United States:
Trade War Winner Is Who Loses Least as U.S. Duties Loom
U.S. President Donald Trump’s assertion that trade wars are “good, and easy to win” is fake news if economists are to be believed. The victor in an economic war of attrition will instead be which nation loses least. The first salvos are set to be launched this week as America and China prepare to slap duties on each other, risking a spiral of tit-for-tat tariffs that imperils global growth. “Everybody will lose in absolute terms in a trade war,” said Nicholas Lardy, a China expert at the Peterson Institute for International Economics in Washington.
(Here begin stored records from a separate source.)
-- ==== Sys2Proof/Laws/KeptRegs.lean ====
section
/-! SUPPORT. `Kept` of the functions of the registers, the records and the firmware: one lemma per function. -/

set_option linter.unusedVariables false
set_option linter.unusedTactic false
set_option linter.unreachableTactic false

namespace Sys2Proof.Machine

theorem State.setV_kept {z0 : State} (s : State) (r : Reg) (v : VReg)
    (hK : Kept z0 s) : Kept z0 (State.setV s r v) := by
  unfold State.setV
  repeat' (first
    | with_reducible assumption
    | with_reducible apply State.modHp_kept
    | with_reducible apply State.modSl_kept
    | with_reducible apply State.modFp_kept
    | with_reducible apply State.modHome_kept
    | with_reducible apply scrubDdr_kept
    | with_reducible refine Kept.ite (fun _ => ?_) (fun _ => ?_)
    | fail_if_no_progress ((with_reducible apply Kept.mk1) <;> (first | with_reducible assumption | with_reducible rfl | skip))
    | with_reducible refine Kept.each (fun _ _ _ => ?_) ?_
    | with_reducible refine Kept.foldl2 (fun _ _ _ => ?_) ?_
    | with_reducible refine Kept.foldl (fun _ _ _ => ?_) ?_
    | extract_lets
    | with_reducible refine Kept.slGood (z0 := z0) ?_ ?_
    | with_reducible apply Slice.good_slots
    | with_reducible apply Slice.putBlock_good
    | with_reducible apply Slice.putWord_good
    | with_reducible apply Slice.putPlru_good
    | with_reducible apply Slice.touchWay_good
    | with_reducible apply Slice.mendSlot_good
    | with_reducible apply Slice.mendTS_good
    | with_reducible apply Slice.hitWay_good
    | with_reducible apply Slice.dropMove_good
    | with_reducible apply Slice.outcome_good
    | with_reducible apply Slice.hintFill_good
    | with_reducible apply Slice.predFix_good
    | with_reducible apply Slice.hintSeen_good
    | with_reducible apply Slice.predAdd_good
    | with_reducible apply Slice.closeLow_good
    | with_reducible apply Slice.setLock_good
    | with_reducible apply Slice.flushPlru_good
    | with_reducible refine Slice.shAlloc_good ?_ (by with_reducible assumption)
    | with_reducible refine Slice.ensureShadow_good ?_ (by with_reducible assumption)
    | with_reducible refine Slice.demandLook_good ?_ (by with_reducible assumption)
    | fail_if_no_progress ((with_reducible apply Slice.good_mk) <;> (first | with_reducible assumption | with_reducible rfl | skip))
    | split
    | with_reducible refine Kept.of_snd (by with_reducible assumption) ?_
    | dsimp +zetaDelta only
    | intro)

theorem voteRead_kept {z0 : State} (r : Reg) (s : State)
    (hK : Kept z0 s) : Kept z0 (voteRead r s) := by
  unfold voteRead
  repeat' (first
    | with_reducible assumption
    | with_reducible apply State.setV_kept
    | with_reducible refine Kept.ite (fun _ => ?_) (fun _ => ?_)
    | fail_if_no_progress ((with_reducible apply Kept.mk1) <;> (first | with_reducible assumption | with_reducible rfl | skip))
    | with_reducible refine Kept.each (fun _ _ _ => ?_) ?_
    | with_reducible refine Kept.foldl2 (fun _ _ _ => ?_) ?_
    | with_reducible refine Kept.foldl (fun _ _ _ => ?_) ?_
    | extract_lets
    | with_reducible refine Kept.slGood (z0 := z0) ?_ ?_
    | with_reducible apply Slice.good_slots
    | with_reducible apply Slice.putBlock_good
    | with_reducible apply Slice.putWord_good
    | with_reducible apply Slice.putPlru_good
    | with_reducible apply Slice.touchWay_good
    | with_reducible apply Slice.mendSlot_good
    | with_reducible apply Slice.mendTS_good
    | with_reducible apply Slice.hitWay_good
    | with_reducible apply Slice.dropMove_good
    | with_reducible apply Slice.outcome_good
    | with_reducible apply Slice.hintFill_good
    | with_reducible apply Slice.predFix_good
    | with_reducible apply Slice.hintSeen_good
    | with_reducible apply Slice.predAdd_good
    | with_reducible apply Slice.closeLow_good
    | with_reducible apply Slice.setLock_good
    | with_reducible apply Slice.flushPlru_good
    | with_reducible refine Slice.shAlloc_good ?_ (by with_reducible assumption)
    | with_reducible refine Slice.ensureShadow_good ?_ (by with_reducible assumption)
    | with_reducible refine Slice.demandLook_good ?_ (by with_reducible assumption)
    | fail_if_no_progress ((with_reducible apply Slice.good_mk) <;> (first | with_reducible assumption | with_reducible rfl | skip))
    | split)

theorem State.modGen_kept {z0 : State} (s : State) (f : Gen → Gen)
    (hK : Kept z0 s) : Kept z0 (State.modGen s f) := by
  unfold State.modGen
  repeat' (first
    | with_reducible assumption
    | with_reducible refine Kept.ite (fun _ => ?_) (fun _ => ?_)
    | fail_if_no_progress ((with_reducible apply Kept.mk1) <;> (first | with_reducible assumption | with_reducible rfl | skip)))

theorem modInd_kept {z0 : State} (m : Master) (f : Ind → Ind) (s : State)
    (hK : Kept z0 s) : Kept z0 (modInd m f s) := by
  unfold modInd
  repeat' (first
    | with_reducible assumption
    | with_reducible apply State.modGen_kept)

theorem accErr_kept {z0 : State} (m : Master) (off kind : Nat) (s : State)
    (hK : Kept z0 s) : Kept z0 (accErr m off kind s) := by
  unfold accErr
  repeat' (first
    | with_reducible assumption
    | with_reducible apply State.modGen_kept)

theorem setKey_kept {z0 : State} (m : Master) (b : Bool) (s : State)
    (hK : Kept z0 s) : Kept z0 (setKey m b s) := by
  unfold setKey
  repeat' (first
    | with_reducible assumption
    | with_reducible apply State.modGen_kept)

theorem doneWr_kept {z0 : State} (m : Master) (etag : BitVec 12) (ok : Bool) (s : State)
    (hK : Kept z0 s) : Kept z0 (doneWr m etag ok s) := by
  unfold doneWr
  repeat' (first
    | with_reducible assumption
    | with_reducible apply State.emit_kept
    | with_reducible apply toHost_kept
    | with_reducible refine Kept.ite (fun _ => ?_) (fun _ => ?_)
    | fail_if_no_progress ((with_reducible apply Kept.mk1) <;> (first | with_reducible assumption | with_reducible rfl | skip))
    | with_reducible refine Kept.each (fun _ _ _ => ?_) ?_
    | with_reducible refine Kept.foldl2 (fun _ _ _ => ?_) ?_
    | with_reducible refine Kept.foldl (fun _ _ _ => ?_) ?_
    | extract_lets
    | with_reducible refine Kept.slGood (z0 := z0) ?_ ?_
    | with_reducible apply Slice.good_slots
    | with_reducible apply Slice.putBlock_good
    | with_reducible apply Slice.putWord_good
    | with_reducible apply Slice.putPlru_good
    | with_reducible apply Slice.touchWay_good
    | with_reducible apply Slice.mendSlot_good
    | with_reducible apply Slice.mendTS_good
    | with_reducible apply Slice.hitWay_good
    | with_reducible apply Slice.dropMove_good
    | with_reducible apply Slice.outcome_good
    | with_reducible apply Slice.hintFill_good
    | with_reducible apply Slice.predFix_good
    | with_reducible apply Slice.hintSeen_good
    | with_reducible apply Slice.predAdd_good
    | with_reducible apply Slice.closeLow_good
    | with_reducible apply Slice.setLock_good
    | with_reducible apply Slice.flushPlru_good
    | with_reducible refine Slice.shAlloc_good ?_ (by with_reducible assumption)
    | with_reducible refine Slice.ensureShadow_good ?_ (by with_reducible assumption)
    | with_reducible refine Slice.demandLook_good ?_ (by with_reducible assumption)
    | fail_if_no_progress ((with_reducible apply Slice.good_mk) <;> (first | with_reducible assumption | with_reducible rfl | skip))
    | split)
The question is who “will win in relative terms.” Bloomberg Economics reckons the looming U.S. tariffs on $50 billion of Chinese imports and a like-for-like retaliation from Beijing could cost China about 0.2 percentage point of gross domestic product and the U.S. a little less, a manageable amount in both instances. It’s where the dispute goes next that poses a bigger threat. The direct cost to the world’s two biggest economies is probably the most straightforward forecast. From a breakdown in the global supply chain to a ratcheting up of military tension over the South China Sea, the collateral damage represents an incalculable unknown. “I’ve got a fairly high anxiety at this point about how this is all going to play out,” former U.S. Treasury Secretary Lawrence Summers told Bloomberg Television in June.
Europe:
Window Dressing Sees European Banks Cut $145 Billion of Trades
Some of Europe’s biggest banks may have found a perfectly legal way to exploit a weakness in one of the finance industry’s most loathed rules. Euro-area and Swiss lenders cut their short-term borrowings by tens of billions of dollars just before the end of each quarter, improving their reported financial health, only to build them up again in the following weeks, according to the Bank for International Settlements. BNP Paribas SA, Credit Agricole SAand Societe Generale SA regularly shrink such trades, U.S. statistics show. Almost a decade after the global financial crisis, lenders in Europe may be taking advantage of a loophole in the implementation of a key reporting requirement that aims to curb the amount of debt banks take on. While U.S. and U.K. banks must use an average figure over the quarter when reporting the measure, known as the leverage ratio, the Europeans only have to report numbers for the end of a quarter, enabling them to apply “window dressing,” according to a BIS report last month. “It allows banks to provide a picture of their own state to the market that is distorted,” said Francesc Rodriguez-Tous, a finance professor at City University in London. “The leverage ratio is precisely there to ensure that banks don’t game the system.”
Middle East:
Saudi Crude Exports Jump in June as OPEC Oil-Cuts Deal Fades
Crude oil exports from Saudi Arabia surged to a 15-month high in June as the kingdom ramped up production and helped to convince OPEC to boost its overall supply. Observed shipments from the world’s largest oil exporter jumped to 7.47 million barrels a day last month, compared with 7.15 million barrels a day in May, according to Bloomberg preliminary calculations from vessel-tracking and ship-fixture data. An increase in monthly shipments to nations including India and South Africa outweighed a dip in flows to some major destinations such as China and Japan. At least 289,000 barrels a day of cargoes that loaded at Saudi ports on the Red Sea and Persian Gulf in June haven’t yet identified specific destinations. Saudi Arabia had been pushing for the Organization of Petroleum Exporting Countries to agree to an output increase at the group’s meeting in Vienna on June 22, amid production declines from other members. OPEC and allies including Russia agreed to scale back their over-compliance with supply cuts, a move that Saudi Energy Minister Khalid Al-Falih indicated would add close to 1 million barrels a day to the market. He said the kingdom had already begun to boost output in anticipation of OPEC’s decision.